= What you are asked to do =
Work out how many lines in the entries below contain the string "retried". Reply with that figure alone.

= Collected data =

=-=-=

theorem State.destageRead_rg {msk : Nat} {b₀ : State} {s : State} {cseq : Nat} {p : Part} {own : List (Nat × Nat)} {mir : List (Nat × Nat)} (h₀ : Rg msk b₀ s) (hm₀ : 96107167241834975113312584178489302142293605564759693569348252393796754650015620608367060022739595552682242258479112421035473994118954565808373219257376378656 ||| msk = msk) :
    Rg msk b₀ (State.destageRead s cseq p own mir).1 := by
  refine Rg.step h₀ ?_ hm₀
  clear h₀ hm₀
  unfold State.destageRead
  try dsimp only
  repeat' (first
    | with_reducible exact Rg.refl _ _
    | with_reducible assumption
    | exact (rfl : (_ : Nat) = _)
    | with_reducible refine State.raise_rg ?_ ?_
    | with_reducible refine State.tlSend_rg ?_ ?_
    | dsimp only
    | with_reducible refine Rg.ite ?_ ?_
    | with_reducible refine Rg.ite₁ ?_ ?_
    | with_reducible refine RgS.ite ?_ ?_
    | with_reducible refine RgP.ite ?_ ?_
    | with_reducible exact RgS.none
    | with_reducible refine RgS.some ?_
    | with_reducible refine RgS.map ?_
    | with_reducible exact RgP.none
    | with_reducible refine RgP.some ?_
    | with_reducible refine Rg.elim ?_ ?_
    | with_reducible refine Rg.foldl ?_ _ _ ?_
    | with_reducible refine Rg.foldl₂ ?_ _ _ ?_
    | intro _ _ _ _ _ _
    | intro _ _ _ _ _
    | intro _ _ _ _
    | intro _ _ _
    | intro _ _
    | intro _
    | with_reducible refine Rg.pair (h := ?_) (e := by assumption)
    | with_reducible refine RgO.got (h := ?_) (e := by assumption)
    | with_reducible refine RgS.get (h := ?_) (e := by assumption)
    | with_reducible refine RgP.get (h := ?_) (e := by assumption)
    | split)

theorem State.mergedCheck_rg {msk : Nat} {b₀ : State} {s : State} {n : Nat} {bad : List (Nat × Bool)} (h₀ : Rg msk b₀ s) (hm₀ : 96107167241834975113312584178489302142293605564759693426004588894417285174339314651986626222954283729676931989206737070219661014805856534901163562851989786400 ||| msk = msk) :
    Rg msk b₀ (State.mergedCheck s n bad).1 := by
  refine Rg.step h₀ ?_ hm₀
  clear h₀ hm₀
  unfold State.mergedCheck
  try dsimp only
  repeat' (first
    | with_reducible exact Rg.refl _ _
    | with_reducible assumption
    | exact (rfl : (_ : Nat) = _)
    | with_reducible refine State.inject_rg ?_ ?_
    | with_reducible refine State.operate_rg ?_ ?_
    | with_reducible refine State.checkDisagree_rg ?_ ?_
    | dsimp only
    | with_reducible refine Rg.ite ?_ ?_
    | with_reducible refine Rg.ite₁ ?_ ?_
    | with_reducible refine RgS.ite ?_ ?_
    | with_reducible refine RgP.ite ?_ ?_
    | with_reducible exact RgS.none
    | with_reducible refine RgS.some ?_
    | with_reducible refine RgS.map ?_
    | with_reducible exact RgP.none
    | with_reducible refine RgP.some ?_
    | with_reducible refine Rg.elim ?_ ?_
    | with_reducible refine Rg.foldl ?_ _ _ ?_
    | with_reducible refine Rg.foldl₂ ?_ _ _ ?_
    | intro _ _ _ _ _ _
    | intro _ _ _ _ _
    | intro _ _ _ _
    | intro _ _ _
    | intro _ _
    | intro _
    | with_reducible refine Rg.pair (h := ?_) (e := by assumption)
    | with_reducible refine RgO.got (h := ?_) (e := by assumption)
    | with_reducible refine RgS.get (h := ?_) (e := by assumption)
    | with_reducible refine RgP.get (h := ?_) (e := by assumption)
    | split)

=-=-=

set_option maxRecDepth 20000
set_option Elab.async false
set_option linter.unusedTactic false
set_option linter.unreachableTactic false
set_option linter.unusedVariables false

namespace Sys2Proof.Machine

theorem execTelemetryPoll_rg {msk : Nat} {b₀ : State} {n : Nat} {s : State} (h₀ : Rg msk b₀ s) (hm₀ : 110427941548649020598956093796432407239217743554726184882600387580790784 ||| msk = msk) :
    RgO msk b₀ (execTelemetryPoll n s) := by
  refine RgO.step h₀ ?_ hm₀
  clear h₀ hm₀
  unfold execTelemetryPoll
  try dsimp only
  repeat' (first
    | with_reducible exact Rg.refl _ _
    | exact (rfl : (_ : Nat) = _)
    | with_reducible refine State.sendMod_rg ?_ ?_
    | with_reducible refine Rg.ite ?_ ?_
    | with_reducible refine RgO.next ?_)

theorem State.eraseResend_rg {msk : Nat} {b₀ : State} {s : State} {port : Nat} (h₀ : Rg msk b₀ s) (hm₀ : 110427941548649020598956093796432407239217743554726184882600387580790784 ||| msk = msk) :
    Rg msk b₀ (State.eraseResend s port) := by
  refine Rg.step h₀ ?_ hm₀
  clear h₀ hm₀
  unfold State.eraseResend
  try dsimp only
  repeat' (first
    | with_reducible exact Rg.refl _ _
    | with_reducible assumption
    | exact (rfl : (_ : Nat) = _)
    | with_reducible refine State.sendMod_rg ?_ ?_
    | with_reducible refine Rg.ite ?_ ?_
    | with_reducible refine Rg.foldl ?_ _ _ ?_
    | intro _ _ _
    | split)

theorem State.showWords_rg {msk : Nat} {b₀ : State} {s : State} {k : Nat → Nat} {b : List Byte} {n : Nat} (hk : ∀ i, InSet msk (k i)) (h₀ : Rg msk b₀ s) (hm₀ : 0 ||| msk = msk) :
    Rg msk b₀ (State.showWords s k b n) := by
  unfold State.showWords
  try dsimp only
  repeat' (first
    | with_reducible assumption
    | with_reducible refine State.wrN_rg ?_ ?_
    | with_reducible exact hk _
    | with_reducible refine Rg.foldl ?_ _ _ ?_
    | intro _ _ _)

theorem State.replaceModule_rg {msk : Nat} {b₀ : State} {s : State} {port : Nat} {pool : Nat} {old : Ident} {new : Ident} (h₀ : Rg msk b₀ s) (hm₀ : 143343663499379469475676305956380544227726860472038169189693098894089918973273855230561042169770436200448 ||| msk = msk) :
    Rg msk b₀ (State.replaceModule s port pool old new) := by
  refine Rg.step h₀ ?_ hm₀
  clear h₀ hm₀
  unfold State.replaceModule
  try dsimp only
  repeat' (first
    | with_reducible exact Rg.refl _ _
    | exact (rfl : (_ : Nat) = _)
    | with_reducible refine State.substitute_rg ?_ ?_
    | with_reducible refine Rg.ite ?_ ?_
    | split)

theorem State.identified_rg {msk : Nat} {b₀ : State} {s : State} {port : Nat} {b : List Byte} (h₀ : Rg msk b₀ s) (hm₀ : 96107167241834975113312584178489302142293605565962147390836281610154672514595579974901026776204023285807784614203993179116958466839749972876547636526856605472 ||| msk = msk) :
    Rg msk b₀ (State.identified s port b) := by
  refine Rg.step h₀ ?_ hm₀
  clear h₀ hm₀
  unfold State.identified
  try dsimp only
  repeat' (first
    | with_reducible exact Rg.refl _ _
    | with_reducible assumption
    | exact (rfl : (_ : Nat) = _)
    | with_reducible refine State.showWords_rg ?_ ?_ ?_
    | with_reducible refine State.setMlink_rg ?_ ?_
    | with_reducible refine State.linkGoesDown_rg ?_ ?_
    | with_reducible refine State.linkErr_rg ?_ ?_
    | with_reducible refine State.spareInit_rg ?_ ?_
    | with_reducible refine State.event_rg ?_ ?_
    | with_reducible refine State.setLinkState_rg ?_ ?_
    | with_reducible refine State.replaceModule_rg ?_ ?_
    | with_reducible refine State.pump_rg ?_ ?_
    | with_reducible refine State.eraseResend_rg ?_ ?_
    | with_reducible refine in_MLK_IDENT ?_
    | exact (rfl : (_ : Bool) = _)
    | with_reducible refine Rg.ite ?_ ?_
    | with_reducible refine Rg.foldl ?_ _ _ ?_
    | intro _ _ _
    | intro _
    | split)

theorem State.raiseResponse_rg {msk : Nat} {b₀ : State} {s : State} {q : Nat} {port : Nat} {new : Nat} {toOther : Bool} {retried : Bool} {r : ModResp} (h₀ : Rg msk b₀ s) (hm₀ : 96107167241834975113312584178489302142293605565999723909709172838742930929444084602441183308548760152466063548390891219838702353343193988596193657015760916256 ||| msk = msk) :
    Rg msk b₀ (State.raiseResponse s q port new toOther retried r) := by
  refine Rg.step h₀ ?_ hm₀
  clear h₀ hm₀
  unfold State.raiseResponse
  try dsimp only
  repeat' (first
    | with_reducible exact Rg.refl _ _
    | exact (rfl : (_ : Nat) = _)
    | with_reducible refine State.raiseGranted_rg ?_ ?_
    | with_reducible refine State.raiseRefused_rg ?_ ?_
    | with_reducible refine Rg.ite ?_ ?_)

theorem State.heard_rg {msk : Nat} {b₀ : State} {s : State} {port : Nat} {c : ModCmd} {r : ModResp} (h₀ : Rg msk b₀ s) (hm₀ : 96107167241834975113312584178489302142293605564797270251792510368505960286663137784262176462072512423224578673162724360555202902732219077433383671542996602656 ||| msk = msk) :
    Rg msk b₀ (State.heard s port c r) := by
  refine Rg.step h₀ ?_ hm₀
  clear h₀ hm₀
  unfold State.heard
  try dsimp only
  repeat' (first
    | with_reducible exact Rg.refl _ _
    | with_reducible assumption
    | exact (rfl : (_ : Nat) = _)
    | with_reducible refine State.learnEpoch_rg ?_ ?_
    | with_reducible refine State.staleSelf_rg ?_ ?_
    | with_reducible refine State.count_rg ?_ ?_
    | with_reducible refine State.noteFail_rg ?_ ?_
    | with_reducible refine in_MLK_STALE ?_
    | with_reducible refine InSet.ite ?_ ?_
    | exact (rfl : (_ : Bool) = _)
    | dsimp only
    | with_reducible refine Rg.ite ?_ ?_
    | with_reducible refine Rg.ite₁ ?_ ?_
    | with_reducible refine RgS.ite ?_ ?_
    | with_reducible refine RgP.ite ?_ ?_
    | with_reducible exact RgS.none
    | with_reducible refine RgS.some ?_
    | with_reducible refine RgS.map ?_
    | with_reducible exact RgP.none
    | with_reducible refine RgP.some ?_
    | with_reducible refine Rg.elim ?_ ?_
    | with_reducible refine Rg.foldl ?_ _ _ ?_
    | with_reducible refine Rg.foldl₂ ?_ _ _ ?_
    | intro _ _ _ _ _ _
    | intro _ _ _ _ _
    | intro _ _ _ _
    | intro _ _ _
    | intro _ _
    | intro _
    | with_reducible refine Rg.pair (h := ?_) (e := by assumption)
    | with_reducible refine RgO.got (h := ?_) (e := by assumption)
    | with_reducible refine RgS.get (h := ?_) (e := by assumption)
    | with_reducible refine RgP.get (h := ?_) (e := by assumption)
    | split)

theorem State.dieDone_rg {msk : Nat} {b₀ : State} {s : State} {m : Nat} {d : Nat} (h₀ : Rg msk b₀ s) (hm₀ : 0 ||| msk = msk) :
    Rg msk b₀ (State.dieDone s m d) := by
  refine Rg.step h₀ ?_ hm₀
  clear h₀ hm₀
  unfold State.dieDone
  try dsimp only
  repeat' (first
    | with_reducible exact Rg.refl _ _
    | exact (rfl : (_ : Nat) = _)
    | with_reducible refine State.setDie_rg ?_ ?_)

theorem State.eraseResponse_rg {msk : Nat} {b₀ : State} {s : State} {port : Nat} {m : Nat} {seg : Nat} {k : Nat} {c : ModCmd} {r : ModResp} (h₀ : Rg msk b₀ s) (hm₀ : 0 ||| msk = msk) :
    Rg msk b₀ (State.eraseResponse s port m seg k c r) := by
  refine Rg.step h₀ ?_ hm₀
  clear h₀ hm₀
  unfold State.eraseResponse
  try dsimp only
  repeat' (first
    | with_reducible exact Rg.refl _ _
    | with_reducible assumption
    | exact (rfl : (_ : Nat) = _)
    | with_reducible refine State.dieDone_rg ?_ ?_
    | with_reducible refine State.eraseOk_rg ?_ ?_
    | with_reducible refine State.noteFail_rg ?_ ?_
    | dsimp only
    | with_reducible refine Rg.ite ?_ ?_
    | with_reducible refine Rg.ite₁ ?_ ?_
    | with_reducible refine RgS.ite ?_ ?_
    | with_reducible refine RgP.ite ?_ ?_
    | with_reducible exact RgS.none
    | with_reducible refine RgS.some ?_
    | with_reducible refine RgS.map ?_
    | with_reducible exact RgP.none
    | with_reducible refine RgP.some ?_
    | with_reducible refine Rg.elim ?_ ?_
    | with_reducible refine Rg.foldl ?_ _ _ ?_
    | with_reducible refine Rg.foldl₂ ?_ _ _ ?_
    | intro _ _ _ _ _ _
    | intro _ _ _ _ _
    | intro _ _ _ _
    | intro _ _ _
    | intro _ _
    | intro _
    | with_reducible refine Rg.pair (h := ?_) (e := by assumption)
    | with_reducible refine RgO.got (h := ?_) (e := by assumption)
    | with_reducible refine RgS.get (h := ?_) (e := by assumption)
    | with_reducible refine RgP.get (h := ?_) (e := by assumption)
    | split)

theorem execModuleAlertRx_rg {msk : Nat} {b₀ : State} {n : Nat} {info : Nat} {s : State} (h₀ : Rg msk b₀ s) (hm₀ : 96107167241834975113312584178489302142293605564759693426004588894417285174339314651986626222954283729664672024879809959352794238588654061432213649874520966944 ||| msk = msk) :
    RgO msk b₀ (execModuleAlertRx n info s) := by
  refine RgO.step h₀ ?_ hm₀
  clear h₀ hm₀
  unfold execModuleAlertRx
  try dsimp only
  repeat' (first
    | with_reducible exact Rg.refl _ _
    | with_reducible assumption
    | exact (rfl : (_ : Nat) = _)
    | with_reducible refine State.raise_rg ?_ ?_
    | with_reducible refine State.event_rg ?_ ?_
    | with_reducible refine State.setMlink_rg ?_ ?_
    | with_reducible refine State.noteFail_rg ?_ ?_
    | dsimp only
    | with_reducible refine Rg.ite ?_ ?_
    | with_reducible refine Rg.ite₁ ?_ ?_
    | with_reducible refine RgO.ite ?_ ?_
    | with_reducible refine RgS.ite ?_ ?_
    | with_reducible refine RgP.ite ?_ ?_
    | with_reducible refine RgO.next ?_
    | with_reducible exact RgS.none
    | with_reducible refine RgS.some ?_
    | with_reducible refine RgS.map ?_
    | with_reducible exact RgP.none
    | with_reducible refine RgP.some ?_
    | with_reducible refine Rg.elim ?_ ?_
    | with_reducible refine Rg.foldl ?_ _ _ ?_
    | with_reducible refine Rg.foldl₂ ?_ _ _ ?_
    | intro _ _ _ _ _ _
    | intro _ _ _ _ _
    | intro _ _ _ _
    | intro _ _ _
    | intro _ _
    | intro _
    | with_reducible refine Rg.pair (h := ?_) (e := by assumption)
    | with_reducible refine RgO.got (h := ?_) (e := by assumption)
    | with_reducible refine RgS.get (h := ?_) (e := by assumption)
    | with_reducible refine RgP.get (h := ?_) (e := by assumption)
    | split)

=-=-=

= Response to the exercise =
2